Aim of the task: Lines in the data below that contain the word "exact" are to be copied.

Stored data:
· · · · ·
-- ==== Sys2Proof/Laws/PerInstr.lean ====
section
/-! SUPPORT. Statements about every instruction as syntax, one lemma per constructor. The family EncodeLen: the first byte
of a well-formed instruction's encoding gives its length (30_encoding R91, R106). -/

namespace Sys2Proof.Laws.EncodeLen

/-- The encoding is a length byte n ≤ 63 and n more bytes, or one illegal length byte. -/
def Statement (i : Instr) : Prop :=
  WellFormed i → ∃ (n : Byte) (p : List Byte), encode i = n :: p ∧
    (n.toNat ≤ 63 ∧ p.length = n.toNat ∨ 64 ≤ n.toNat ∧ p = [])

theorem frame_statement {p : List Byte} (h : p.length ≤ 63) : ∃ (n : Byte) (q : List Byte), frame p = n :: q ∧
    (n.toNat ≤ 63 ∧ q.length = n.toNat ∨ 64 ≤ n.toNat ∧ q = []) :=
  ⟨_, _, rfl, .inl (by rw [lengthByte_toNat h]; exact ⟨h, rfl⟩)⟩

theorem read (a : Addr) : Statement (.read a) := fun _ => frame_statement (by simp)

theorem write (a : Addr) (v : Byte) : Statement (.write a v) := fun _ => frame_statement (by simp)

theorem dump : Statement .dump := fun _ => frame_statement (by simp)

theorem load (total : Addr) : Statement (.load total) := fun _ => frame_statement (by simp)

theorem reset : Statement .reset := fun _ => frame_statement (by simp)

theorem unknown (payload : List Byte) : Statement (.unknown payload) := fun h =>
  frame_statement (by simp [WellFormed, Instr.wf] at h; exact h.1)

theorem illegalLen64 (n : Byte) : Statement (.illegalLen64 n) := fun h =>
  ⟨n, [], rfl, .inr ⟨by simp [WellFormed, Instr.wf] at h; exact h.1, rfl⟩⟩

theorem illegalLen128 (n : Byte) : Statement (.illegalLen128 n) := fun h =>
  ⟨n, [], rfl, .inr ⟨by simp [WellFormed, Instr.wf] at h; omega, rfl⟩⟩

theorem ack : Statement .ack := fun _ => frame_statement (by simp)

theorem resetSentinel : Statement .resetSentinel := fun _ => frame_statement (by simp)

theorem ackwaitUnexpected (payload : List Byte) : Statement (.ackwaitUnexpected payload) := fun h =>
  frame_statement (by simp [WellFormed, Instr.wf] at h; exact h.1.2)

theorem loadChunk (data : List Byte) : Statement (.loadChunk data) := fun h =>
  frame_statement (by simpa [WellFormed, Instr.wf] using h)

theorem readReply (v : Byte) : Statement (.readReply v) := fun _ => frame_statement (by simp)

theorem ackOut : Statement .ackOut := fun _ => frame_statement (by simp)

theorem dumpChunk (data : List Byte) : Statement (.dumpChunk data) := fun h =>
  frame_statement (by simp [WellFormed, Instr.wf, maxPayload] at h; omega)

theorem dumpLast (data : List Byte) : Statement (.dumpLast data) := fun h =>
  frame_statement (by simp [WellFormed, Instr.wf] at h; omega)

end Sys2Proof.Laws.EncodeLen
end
· · · · ·
Result for this exercise:
  ⟨_, _, rfl, .inl (by rw [lengthByte_toNat h]; exact ⟨h, rfl⟩)⟩
  frame_statement (by simp [WellFormed, Instr.wf] at h; exact h.1)
  ⟨n, [], rfl, .inr ⟨by simp [WellFormed, Instr.wf] at h; exact h.1, rfl⟩⟩
  frame_statement (by simp [WellFormed, Instr.wf] at h; exact h.1.2)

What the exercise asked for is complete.